Sanırım bana hiç bu kadar nazik bir şekilde konuşmamıştı. Burada olmayı pek istemiyorum, ama her zamanki gibi ekstra paraya ihtiyacım var, bu yüzden katlanıyorum, ayaklarım bu lanet topuklular yüzünden zaten ölüyor. Bizi bu ölüm tuzağı topuklularla yürümeye zorlamanın iyi bir fikir olduğunu düşünen kişiye zihinsel olarak lanet okuyorum. Umarım o kişi her gün her yüzeyde parmaklarını çarpar. Sahte bir gülümseme takınıp masadaki insan iş adamlarının siparişini almak için yaklaşıyorum.

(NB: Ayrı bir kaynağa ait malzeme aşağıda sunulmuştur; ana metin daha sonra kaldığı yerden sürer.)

@[simp] theorem acceptBind_wf (s : State) (c : Cmd) (b : Nat) (h : BitVec 1024) (regs : List (BitVec 128)) (hw : storesWf s) :
    storesWf (acceptBind s c b h regs) := by
  unfold acceptBind
  extract_lets ext s0 s1 freeA freeF slots pegs s2 s3 local_ s4 park s5 wait returns standby evac s6
  have h1 : storesWf s1 := by simp only [s1]; split <;> (simp only [s0]; simp +contextual (maxDischargeDepth := 60) [*])
  have h2 : storesWf s2 := updBay_wf _ _ _ h1
  have h3 : storesWf s3 := by simp only [s3]; (repeat' split) <;> simp +contextual (maxDischargeDepth := 60) [*]
  have h4 : storesWf s4 := by
    refine storesWf_foldl _ _ (fun t a ht => ?_) _ h3
    simp +contextual (maxDischargeDepth := 60) [*]
  have h5 : storesWf s5 := by simp only [s5]; (repeat' split) <;> simp +contextual (maxDischargeDepth := 60) [*]
  have h6 : storesWf s6 := storesWf_foldl _ _ (fun t a ht => bindExclusive_wf t b a ht) _ h5
  exact settleBinds_wf _ (by rw [storesWf_mk]; exact h6)

@[simp] theorem clearArray_wf (s : State) (a : Nat) (hw : storesWf s) : storesWf (clearArray s a) := by
  unfold clearArray
  (repeat' split) <;> first | (simp +contextual (maxDischargeDepth := 60) [*]; done) | ((simp +contextual (maxDischargeDepth := 60) [*]; repeat' split) <;> simp +contextual (maxDischargeDepth := 60) [*])

@[simp] theorem awaitLess_wf (s : State) (p : PendingBind) (f : PendingBind → PendingBind) (hw : storesWf s) : storesWf (awaitLess s p f) := by
  unfold awaitLess
  (repeat' split) <;> first | (simp +contextual (maxDischargeDepth := 60) [*]; done) | ((simp +contextual (maxDischargeDepth := 60) [*]; repeat' split) <;> simp +contextual (maxDischargeDepth := 60) [*])

@[simp] theorem handOver_wf (s : State) (r : Resource) (hw : storesWf s) : storesWf (handOver s r) := by
  unfold handOver
  (repeat' split) <;> first | (simp +contextual (maxDischargeDepth := 60) [*]; done) | ((simp +contextual (maxDischargeDepth := 60) [*]; repeat' split) <;> simp +contextual (maxDischargeDepth := 60) [*])

@[simp] theorem dropExclusive_wf (s : State) (b c : Nat) (hw : storesWf s) : storesWf (dropExclusive s b c) := by
  unfold dropExclusive
  (repeat' split) <;> first | (simp +contextual (maxDischargeDepth := 60) [*]; done) | ((simp +contextual (maxDischargeDepth := 60) [*]; repeat' split) <;> simp +contextual (maxDischargeDepth := 60) [*])

@[simp] theorem startReturn_wf (s : State) (hw : storesWf s) : storesWf (startReturn s) := by
  unfold startReturn
  (repeat' split) <;> first | (simp +contextual (maxDischargeDepth := 60) [*]; done) | ((simp +contextual (maxDischargeDepth := 60) [*]; repeat' split) <;> simp +contextual (maxDischargeDepth := 60) [*])

@[simp] theorem releaseLease_wf (s : State) (c : Nat) (hw : storesWf s) : storesWf (releaseLease s c) := by
  unfold releaseLease
  (repeat' split) <;> first | (simp +contextual (maxDischargeDepth := 60) [*]; done) | ((simp +contextual (maxDischargeDepth := 60) [*]; repeat' split) <;> simp +contextual (maxDischargeDepth := 60) [*])

@[simp] theorem storeToPages_wf (s : State) (src : List Host.Cell) (key page n : Nat) (hw : storesWf s) : storesWf (storeToPages s src key page n) := by
  unfold storeToPages
  refine storesWf_foldl _ _ (fun t a ht => ?_) _ (by simp +contextual (maxDischargeDepth := 60) [*])
  (repeat' split) <;> simp +contextual (maxDischargeDepth := 60) [*]

@[simp] theorem forcedSave_wf (s : State) (b : Nat) (hw : storesWf s) : storesWf (forcedSave s b) := by
  unfold forcedSave
  (repeat' split) <;> first | (simp +contextual (maxDischargeDepth := 60) [*]; done) | ((simp +contextual (maxDischargeDepth := 60) [*]; repeat' split) <;> simp +contextual (maxDischargeDepth := 60) [*])

@[simp] theorem finishExpiry_wf (s : State) (b : Nat) (hw : storesWf s) : storesWf (finishExpiry s b) := by
  unfold finishExpiry
  (repeat' split) <;> first | (simp +contextual (maxDischargeDepth := 60) [*]; done) | ((simp +contextual (maxDischargeDepth := 60) [*]; repeat' split) <;> simp +contextual (maxDischargeDepth := 60) [*])

@[simp] theorem settleExpiry_wf (s : State) (b : Nat) (hw : storesWf s) : storesWf (settleExpiry s b) := by
  unfold settleExpiry
  (repeat' split) <;> first | (simp +contextual (maxDischargeDepth := 60) [*]; done) | ((simp +contextual (maxDischargeDepth := 60) [*]; repeat' split) <;> simp +contextual (maxDischargeDepth := 60) [*])

@[simp] theorem giveUpRegions_wf (s : State) (b : Nat) (hw : storesWf s) : storesWf (giveUpRegions s b) := by
  unfold giveUpRegions
  (repeat' split) <;> first | (simp +contextual (maxDischargeDepth := 60) [*]; done) | ((simp +contextual (maxDischargeDepth := 60) [*]; repeat' split) <;> simp +contextual (maxDischargeDepth := 60) [*])

@[simp] theorem faultContext_wf (s : State) (ctx cause : Nat) (hw : storesWf s) : storesWf (faultContext s ctx cause) := by
  unfold faultContext
  (repeat' split) <;> first | (simp +contextual (maxDischargeDepth := 60) [*]; done) | ((simp +contextual (maxDischargeDepth := 60) [*]; repeat' split) <;> simp +contextual (maxDischargeDepth := 60) [*])

/-! Index -/

@[simp] theorem addIndex_wf (s : State) (x : Index) (hw : storesWf s) : storesWf (addIndex s x) := by
  unfold addIndex
  (repeat' split) <;> first | (simp +contextual (maxDischargeDepth := 60) [*]; done) | ((simp +contextual (maxDischargeDepth := 60) [*]; repeat' split) <;> simp +contextual (maxDischargeDepth := 60) [*])

@[simp] theorem writeSlot_wf (x : Index) (k : IndexPart) (s : State) (e : Nat × Bytes) (hw : storesWf s) : storesWf (writeSlot x k s e) := by
  unfold writeSlot
  (repeat' split) <;> first | (simp +contextual (maxDischargeDepth := 60) [*]; done) | ((simp +contextual (maxDischargeDepth := 60) [*]; repeat' split) <;> simp +contextual (maxDischargeDepth := 60) [*])

@[simp] theorem writeDriftSlots_wf (s : State) (x : Index) (es : List DriftEntry) (hw : storesWf s) : storesWf (writeDriftSlots s x es) := by
  unfold writeDriftSlots
  (repeat' split) <;> first | (simp +contextual (maxDischargeDepth := 60) [*]; done) | ((simp +contextual (maxDischargeDepth := 60) [*]; repeat' split) <;> simp +contextual (maxDischargeDepth := 60) [*])

@[simp] theorem firnMerge_wf (sweep : Bool) (cid : Nat) (s : State) (hw : storesWf s) : storesWf (firnMerge sweep cid s) := by
  unfold firnMerge
  refine withAdmin_wf _ _ _ _ (fun t c ht => ?_) hw
  dsimp only
  (repeat' split) <;> first | exact ht | exact endMerge_wf _ _ _ (updIndex_wf _ _ _ (startCmd_wf _ _ _ _ ht)) | exact updIndex_wf _ _ _ (startCmd_wf _ _ _ _ ht) | exact endCmd_wf _ _ _ _ _ ht

@[simp] theorem writeStore_wf (s : State) (x : Index) (es : List (Nat × Bytes)) (hw : storesWf s) : storesWf (writeStore s x es) := by
  unfold writeStore
  (repeat' split) <;> first | (simp +contextual (maxDischargeDepth := 60) [*]; done) | ((simp +contextual (maxDischargeDepth := 60) [*]; repeat' split) <;> simp +contextual (maxDischargeDepth := 60) [*])

@[simp] theorem kerfByModule_wf (s : State) (index : Nat) (ns : List Nat) (hw : storesWf s) : storesWf (kerfByModule s index ns) := by
  unfold kerfByModule
  (repeat' split) <;> first | (simp +contextual (maxDischargeDepth := 60) [*]; done) | ((simp +contextual (maxDischargeDepth := 60) [*]; repeat' split) <;> simp +contextual (maxDischargeDepth := 60) [*])

@[simp] theorem loseUnit_wf (s : State) (channel die unit : Nat) (hw : storesWf s) : storesWf (loseUnit s channel die unit) := by
  have h1 := logError_wf s errFlashLost (dieUnit channel die) (lostDetail s channel die unit) none hw
  unfold loseUnit
  dsimp only
  split
  · exact h1
  · refine storesWf_foldl _ _ (fun t a ht => ?_) _ h1
    split
    · exact ht
    · (repeat' split) <;> simp +contextual (maxDischargeDepth := 60) [*]

/-! Plan -/

@[simp] theorem takeScratch_wf (s : State) (b ctx pages : Nat) (hw : storesWf s) : storesWf (takeScratch s b ctx pages).1 := by
  unfold takeScratch
  (repeat' split) <;> first | (simp +contextual (maxDischargeDepth := 60) [*]; done) | ((simp +contextual (maxDischargeDepth := 60) [*]; repeat' split) <;> simp +contextual (maxDischargeDepth := 60) [*])

theorem bindPegs_wf (b ctx : Nat) (l : List PegBinding) : ∀ r : State × List PegBinding, storesWf r.1 → storesWf (bindPegs b ctx l r).1 := by
  induction l with
  | nil => intro r h; exact h
  | cons d rest ih =>
    intro r h
    simp only [bindPegs]
    (repeat' split) <;> exact ih _ (by simp +contextual (maxDischargeDepth := 60) [*])

@[simp] theorem acceptPlan_wf (s : State) (ctx : Nat) (m : Image) (hw : storesWf s) : storesWf (acceptPlan s ctx m).1 := by
  unfold acceptPlan
  dsimp only
  refine updBay_wf _ _ _ ?_
  rw [storesWf_mk]
  refine bindPegs_wf _ _ _ _ (storesWf_foldl _ _ (fun t a ht => by simp +contextual (maxDischargeDepth := 60) [*]) _ (takeScratch_wf _ _ _ _ ?_))
  (repeat' split) <;> simp +contextual (maxDischargeDepth := 60) [*]

@[simp] theorem poisonFilled_wf (s : State) (a : Nat) (hw : storesWf s) : storesWf (poisonFilled s a) := by
  unfold poisonFilled
  (repeat' split) <;> first | (simp +contextual (maxDischargeDepth := 60) [*]; done) | ((simp +contextual (maxDischargeDepth := 60) [*]; repeat' split) <;> simp +contextual (maxDischargeDepth := 60) [*])

/-! Search -/

@[simp] theorem touchReads_wf (s : State) (i : Index) (rs : List PartRead) (hw : storesWf s) : storesWf (touchReads s i rs) := by
  unfold touchReads
  (repeat' split) <;> first | (simp +contextual (maxDischargeDepth := 60) [*]; done) | ((simp +contextual (maxDischargeDepth := 60) [*]; repeat' split) <;> simp +contextual (maxDischargeDepth := 60) [*])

“Merhaba, Borderline'a hoş geldiniz. Benim adım Ryann ve bugün sizin garsonunuz olacağım. Başlangıç olarak ne içmek istersiniz?” Üç adamdan hiçbiri cevap vermiyor. Bir şeye bakmakla meşguller. Arkada ilginç bir şey mi oluyor? Birinin boğazını temizlediğini duyuyorum ve yavaşça dönüyorum. İki iri adamın beni beklediğini görüyorum. İkisi de kot pantolon ve koyu tişört giymiş.
“Ryann Gale?” diye soruyor biri. Ne oluyor burada? Şüpheyle başımı sallıyorum.

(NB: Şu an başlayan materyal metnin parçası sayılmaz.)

/-- The command identifier that a command of a queue names (R261). -/
def cid : Instr → Option Nat
  | .search _ cid _ _ => some cid
  | .encodeSearch _ cid _ _ => some cid
  | .encode _ cid _ _ => some cid
  | .rerank _ cid _ _ => some cid
  | .batchCompletionPost _ cid => some cid
  | .insert _ cid _ => some cid
  | .delete _ cid _ => some cid
  | .journalWriteDone _ cid => some cid
  | .planRun _ cid _ => some cid
  | .copy _ cid _ _ => some cid
  | .pegWaitTimeout _ cid => some cid
  | .nsCreate cid => some cid
  | .nsDelete cid => some cid
  | .qpCreate cid => some cid
  | .qpDelete cid => some cid
  | .planLoad cid _ => some cid
  | .planUnload cid => some cid
  | .bayBind cid _ _ => some cid
  | .bayReclaim cid => some cid
  | .selfTestShort cid => some cid
  | .selfTestExtended cid => some cid
  | .selfTestStop cid => some cid
  | .fwStage cid _ => some cid
  | .fwActivate cid _ _ => some cid
  | .logGet cid => some cid
  | .dictRead cid => some cid
  | .dictWrite cid _ => some cid
  | .firnMergeDrift cid => some cid
  | .firnMergeSweep cid => some cid
  | .hostReadFault _ cid _ => some cid
  | _ => none

/-- No word spells the command, since the table gives no row bits, and the command identifier of a well-formed command has 16
bits. -/
def Statement (i : Instr) : Prop :=
  (∀ nbits w, decodeTableWord nbits w ≠ some i) ∧ ∀ c, i.wf = true → cid i = some c → c < 2 ^ 16

/-- A command without a command identifier. -/
theorem of_none (i : Instr) (h : cid i = none) : Statement i :=
  ⟨fun _ _ e => (nomatch e), fun _ _ e => absurd (h.symm.trans e) nofun⟩

/-- A command whose well-formedness bounds its command identifier. -/
theorem of_some (i : Instr) (n : Nat) (h : cid i = some n) (hn : i.wf = true → wfCid n = true) : Statement i :=
  ⟨fun _ _ e => (nomatch e), fun c hw e => by
    have : n = c := Option.some.inj (h.symm.trans e)
    have hc := hn hw
    subst this
    simpa [wfCid] using hc⟩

“İyi. Lütfen bizimle gelin.” Adam kolunu uzatıyor. Tonu nazik, ama beni gelmeye zorladığını hissediyorum.
Etrafıma bakıyorum, Anthony'yi arıyorum ama görünürde yok. Zaten pek yardımcı olmazdı. Kolunu hala almıyorum. Kaçırılmak ve öldürülmek istemiyorum.

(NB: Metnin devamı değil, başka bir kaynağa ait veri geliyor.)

@[simp] theorem answerRead_holds (a : Nat) (wrong : List (Nat × Byte)) (h : F.Holds (tierSec s)) :
    F.Holds (tierSec (answerRead s a wrong)) := by simp [answerRead, h]

@[simp] theorem hostWrite_holds (a : Nat) (bs : Bytes) (h : F.Holds (tierSec s)) : F.Holds (tierSec (hostWrite s a bs)) := by
  simp [hostWrite, h]

@[simp] theorem serveAccess_holds (w : Nat × Option Bytes) (h : F.Holds (tierSec s)) : F.Holds (tierSec (serveAccess s w)) := by
  unfold serveAccess
  split <;> simp [h]

@[simp] theorem serveReady_holds (h : F.Holds (tierSec s)) : F.Holds (tierSec (serveReady s)) := by
  unfold serveReady
  dsimp only
  (repeat' split) <;> simp +contextual [h]

@[simp] theorem freeCustody_holds (page : Nat) (h : F.Holds (tierSec s)) : F.Holds (tierSec (freeCustody s page)) := by
  unfold freeCustody
  split <;> simp [h]

theorem evictOne_holds (b : Nat) (h : F.Holds (tierSec s)) {t : State} (e : evictOne s b = some t) : F.Holds (tierSec t) := by
  unfold evictOne at e
  split at e
  · obtain rfl := Option.some.inj e
    exact freeFrame_holds _ (cleanFrame_holds _ (sweepPast_holds _ _ h))
  · split at e
    · obtain rfl := Option.some.inj e
      exact finishWriteback_holds _ h
    · obtain ⟨e, -, rfl⟩ := Option.map_eq_some_iff.mp e
      simp [h]

theorem makeRoomFuel_holds (b n k : Nat) {s : State} (h : F.Holds (tierSec s)) : F.Holds (tierSec (makeRoomFuel b n k s)) := by
  induction k generalizing s with
  | zero => exact h
  | succ k ih =>
    simp only [makeRoomFuel]
    (repeat' split)
    · exact h
    next t e => exact ih (evictOne_holds b h e)
    · exact h

@[simp] theorem makeRoom_holds (b n : Nat) (h : F.Holds (tierSec s)) : F.Holds (tierSec (makeRoom s b n)) :=
  makeRoomFuel_holds b n _ h

@[simp] theorem takeFrame_holds (b : Nat) (h : F.Holds (tierSec s)) : F.Holds (tierSec (takeFrame s b).1) := by
  unfold takeFrame
  dsimp only
  (repeat' split) <;> simp [h]

@[simp] theorem faultPage_holds (page hint sector : Nat) (h : F.Holds (tierSec s)) :
    F.Holds (tierSec (faultPage s page hint sector)) := by
  unfold faultPage
  dsimp only
  (repeat' split) <;> simp [h]

@[simp] theorem fillPage_holds (page hint : Nat) (h : F.Holds (tierSec s)) : F.Holds (tierSec (fillPage s page hint)) := by
  unfold fillPage
  dsimp only
  (repeat' split) <;> simp (disch := simp [h]) [h]

@[simp] theorem bringPiece_holds (page : Nat) (h : F.Holds (tierSec s)) : F.Holds (tierSec (bringPiece s page)) := by
  unfold bringPiece
  (repeat' split) <;> simp [h]

theorem bringFuel_holds (k page hint : Nat) {s : State} (h : F.Holds (tierSec s)) : F.Holds (tierSec (bringFuel k s page hint)) := by
  induction k generalizing s with
  | zero => exact h
  | succ k ih =>
    simp only [bringFuel]
    split
    · simp [h]
    · split
      next t e =>
        obtain ⟨r, -, e⟩ := Option.bind_eq_some_iff.mp e
        exact ih (evictOne_holds _ (by simp [h]) e)
      · simp [h]

@[simp] theorem bringPage_holds (page hint : Nat) (h : F.Holds (tierSec s)) : F.Holds (tierSec (bringPage s page hint)) :=
  bringPiece_holds _ (bringFuel_holds _ _ _ h)

theorem devWriteFuel_holds (hint k a : Nat) (bs : Bytes) {s : State} (h : F.Holds (tierSec s)) :
    F.Holds (tierSec (devWriteFuel hint k s a bs)) := by
  induction k generalizing s a bs with
  | zero => exact h
  | succ k ih =>
    simp only [devWriteFuel]
    split
    · exact h
    · exact ih _ _ (touchPage_holds _ _ (pageWrite_holds _ _ (bringPage_holds _ _ h)))

@[simp] theorem devWriteHint_holds (hint a : Nat) (bs : Bytes) (h : F.Holds (tierSec s)) :
    F.Holds (tierSec (devWriteHint s hint a bs)) := by
  unfold devWriteHint
  exact devWriteFuel_holds hint _ a bs (by simp [h])

@[simp] theorem devWrite_holds (a : Nat) (bs : Bytes) (h : F.Holds (tierSec s)) : F.Holds (tierSec (devWrite s a bs)) := by
  simp [devWrite, h]

@[simp] theorem pinPage_holds (page : Nat) (h : F.Holds (tierSec s)) : F.Holds (tierSec (pinPage s page)) := by
  unfold pinPage
  dsimp only
  split <;> simp [h]

@[simp] theorem unpinPage_holds (page : Nat) (h : F.Holds (tierSec s)) : F.Holds (tierSec (unpinPage s page)) := by
  unfold unpinPage
  split <;> simp [h]

@[simp] theorem dropLocal_holds (fs : List Nat) (h : F.Holds (tierSec s)) : F.Holds (tierSec (dropLocal s fs)) :=
  holds_foldl _ _ (fun t d ht => setFrame_holds _ ht) (holds_filter _ h)
/-! Ascending descriptors (R219, R222). -/

theorem map_fst_zip_sublist {α β : Type} (l : List α) (m : List β) : ((l.zip m).map Prod.fst).Sublist l := by
  induction l generalizing m with
  | nil => simp
  | cons a l ih => cases m <;> simp [ih]

theorem freeRun_ascends (s : State) (k d n : Nat) : (freeRun s k d n).Pairwise (· < ·) ∧ ∀ x ∈ freeRun s k d n, d ≤ x := by
  induction k generalizing d n with
  | zero => simp [freeRun]
  | succ k ih =>
    simp only [freeRun]
    (repeat' split)
    · simp
    · obtain ⟨hp, hm⟩ := ih (d + 1) (n - 1)
      exact ⟨List.pairwise_cons.2 ⟨hm, hp⟩, fun x hx => by
        rcases List.mem_cons.1 hx with rfl | hx
        · exact le_rfl
        · exact (Nat.le_succ d).trans (hm x hx)⟩
    · exact ⟨(ih (d + 1) n).1, fun x hx => (Nat.le_succ d).trans ((ih (d + 1) n).2 x hx)⟩

theorem lowestFreeFrames_pairwise (h : F.Holds (tierSec s)) (ho : F.ordered) (n : Nat) : (lowestFreeFrames s n).Pairwise (· < ·) := by
  have hlow : (freeLow s).Pairwise (· < ·) := (h.frames ho).sublist (List.filter_sublist.map _)
  refine List.pairwise_append.2 ⟨hlow.sublist (List.take_sublist _ _), (freeRun_ascends s _ _ _).1, fun a ha b hb => ?_⟩
  have ha : a < 4096 := by
    obtain ⟨e, he, rfl⟩ := List.mem_map.1 (List.mem_of_mem_take ha)
    simpa using (And.left (by simpa using (List.mem_filter.1 he).2 : e.num < 4096 ∧ _))
  exact ha.trans_le ((freeRun_ascends s _ _ _).2 b hb)

@[simp] theorem fillDramRegion_holds (r : Region) (h : F.Holds (tierSec s)) : F.Holds (tierSec (fillDramRegion s r)) := by
  unfold fillDramRegion
  extract_lets s1 ds s2
  have h1 : F.Holds (tierSec s1) := by
    simp only [s1]
    split <;> simp [h]
  refine setFrames_holds _ (fun ho => ?_) (holds_foldl _ _ (fun t d ht => by simpa using ht) h1)
  rw [List.map_map]
  exact (lowestFreeFrames_pairwise h1 ho r.pages).sublist (by
    have e : List.map ((fun (e : Frame_) => e.num) ∘ fun (e : Nat × Nat) =>
        ({ num := e.1, state := .dram, page := r.base + e.2, bay := r.bay } : Frame_)) (ds.zip (List.range r.pages)) =
        (ds.zip (List.range r.pages)).map Prod.fst := rfl
    rw [e]
    exact map_fst_zip_sublist _ _)

/-- Descriptors listed set by set, ascending in each, are ascending when the sets are. -/
theorem flatMap_sets_pairwise {α : Type} {l : List α} (g : α → Nat) (f : α → List Nat) (hl : (l.map g).Pairwise (· < ·))
    (hf : ∀ a, (f a).Pairwise (· < ·)) (hb : ∀ a, ∀ x ∈ f a, x / 4096 = g a) : (l.flatMap f).Pairwise (· < ·) := by
  refine List.pairwise_flatMap.2 ⟨fun a _ => hf a, (List.pairwise_map.1 hl).imp fun {a b} hab x hx y hy => ?_⟩
  have hx := hb a x hx
  have hy := hb b y hy
  omega

/-- Descriptors of one set, taken in order. -/
theorem set_descriptors_pairwise (k : Nat) (p : Nat → Bool) :
    (((List.range 4096).filter p).map (fun x => 4096 * k + x)).Pairwise (· < ·) :=
  List.pairwise_map.2 ((List.pairwise_lt_range.filter p).imp fun h => by omega)

theorem div_of_mem_set_descriptors {k d : Nat} {p : Nat → Bool} (h : d ∈ ((List.range 4096).filter p).map (fun x => 4096 * k + x)) :
    d / 4096 = k := by
  obtain ⟨x, hx, rfl⟩ := List.mem_map.1 h
  have hx := List.mem_range.1 (List.mem_filter.1 hx).1
  omega

theorem freeSets_pairwise (s : State) (n : Nat) : (freeSets s n).Pairwise (· < ·) :=
  (List.pairwise_lt_range.filter _).sublist (List.take_sublist _ _)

“Kim olduğunuzu ve neden sizinle gitmem gerektiğini açıklar mısınız?” diye talep ediyorum.
“Özür dilerim Miss Gale. Benim adım Shaun ve bu Aaron. Yerel kedi Shifter grubundanız. Alfa'mız hemen sizinle görüşmek istiyor.” Shaun bir adım daha yaklaşıyor, kişisel alanıma giriyor.
Bu adamlarla gitmeden durumu çözmenin imkansız olduğunu anlıyorum ve olay çıkarmak istemiyorum. Bu yerin güvenliği yok mu? Diğer garsonun bana baktığını fark ediyorum ama endişeli değil, kızgın görünüyor. Bu durumu planladığımı mı düşünüyor? Cidden! Son bir deneme yapıyorum.
“Gördüğünüz gibi, şu anda çalışıyorum. Birkaç saat sonra geri gelirseniz...” diye devam ediyorum, Shifterlar sadece bana bakıyor.